Blocking I/O vs. Non-blocking I/O
Before discussing I/O multiplexing, we need to clarify what "blocking" and "non-blocking" actually mean at the system call level.
In Unix/Linux, by default, all file descriptors (fds) are in blocking mode. When you call recv (or read) on a TCP socket, if the receive buffer is empty, the system call puts the current thread to sleep until data arrives (or the connection closes or an error occurs). This behavior is known as "blocking I/O."

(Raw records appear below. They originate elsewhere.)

/-! ## Encoding (30_encoding.md) -/

/-- The words of R87's examples, and first bytes of each format, decode to what they stand for. -/
def Obligations.SpelledWordsDecode : Prop :=
  decode (.command ⟨0x00000000, 7, 9⟩) = .ok .nop ∧
  decode (.command ⟨0x00000001, 0x00020000, 0⟩) = .ok (.frameReset 131072) ∧
  decode (.command ⟨0x0002C41A, 0, 0⟩) = .ok (.brRread 4 11) ∧
  decode (.command ⟨0x00001020, 0, 0⟩) = .ok (.fseNcount 2) ∧
  decode (.command ⟨0x00000C28, 0, 0⟩) = .ok (.fseInitst 1 4) ∧
  decode (.command ⟨0x00000232, 100, 0x40⟩) = .ok (.hufStream 2 100 0x40) ∧
  decode (.command ⟨0x00000040, 0, 0x21⟩) = .ok (.litDecode 0 0x21) ∧
  decode (.element .lithdr [0x28]) = .ok (.lithdrRaw1b 5) ∧
  decode (.element .hufhdr [0x84]) = .ok (.hufhdrRaw 4) ∧
  decode (.element .seqcnt [0xFF, 0x02, 0x01]) = .ok (.seqcnt3b 0x02 0x01) ∧
  decode (.element .modes [0x54]) = .ok (.modes 1 1 1)

/-- Decoding an encoded well-formed instruction gives it back: all 48 constructors, every operand value. -/
def Obligations.DecodeEncodeRoundTrip : Prop :=
  ∀ i : Instr, i.WellFormed = true → decode (encode i) = .ok i

/-- What the decoder accepts is what the encoder writes: the command word is the encoder's, bit for bit, and the encoder's
bytes of an element are a prefix of those given. Of the argument words it says nothing: a decoded command does not carry
one that its rule does not read (log 21). -/
def Obligations.DecodedCodeIsTheEncoding : Prop :=
  (∀ (c : Command) (i : Instr), decode (.command c) = .ok i → ∃ b0 b1, encode i = .command ⟨c.word, b0, b1⟩) ∧
  ∀ (f : Format) (bytes : List Byte) (i : Instr), decode (.element f bytes) = .ok i →
    ∃ bs rest, encode i = .element f bs ∧ bytes = bs ++ rest

/-- R83. -/
def Obligations.UndefinedOpRaisesBadOp : Prop :=
  ∀ (c : Command) (s : State), noError s = true → fieldOp c.word ∉ fieldUse.map Prod.fst →
    issue c s = .next { s with status := packStatus .badOp (fieldOp c.word) }

/-- R84. -/
def Obligations.UnusedFieldRaisesBadField : Prop :=
  ∀ (c : Command) (s : State) (op : BitVec 8) (r t n : Bool), noError s = true → (op, r, t, n) ∈ fieldUse →
    fieldOp c.word = op →
    (fieldReserved c.word ≠ 0 ∨ r = false ∧ fieldR c.word ≠ 0 ∨ t = false ∧ fieldT c.word ≠ 0 ∨
      n = false ∧ fieldN c.word ≠ 0) →
    issue c s = .next { s with status := packStatus .badField op }

/-- R85 step 4, and R161 for FSE_PREDEF. -/
def Obligations.SelectorOutOfRangeRefused : Prop :=
  ∀ (i : Instr) (c : Command) (s : State), noError s = true → encode i = .command c → i.WellFormed = false →
    exec i s = .next { s with status := packStatus .argRange (opOf i) }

Blocking I/O is fine for single-connection scenarios—you send a request, wait for a response, process it, and repeat. But when you need to handle thousands of connections simultaneously, problems arise: if no data arrives on one connection, the entire thread gets stuck, and all other connections are left waiting. Since one thread can only handle one blocking connection, handling 10,000 connections would require 10,000 threads—which is clearly unsustainable.
The first time I wrote a high-concurrency network service, I fell into this trap—one thread per connection. As the number of connections grew, the overhead of thread switching exceeded the cost of actual work, with the CPU busy doing nothing but context switching.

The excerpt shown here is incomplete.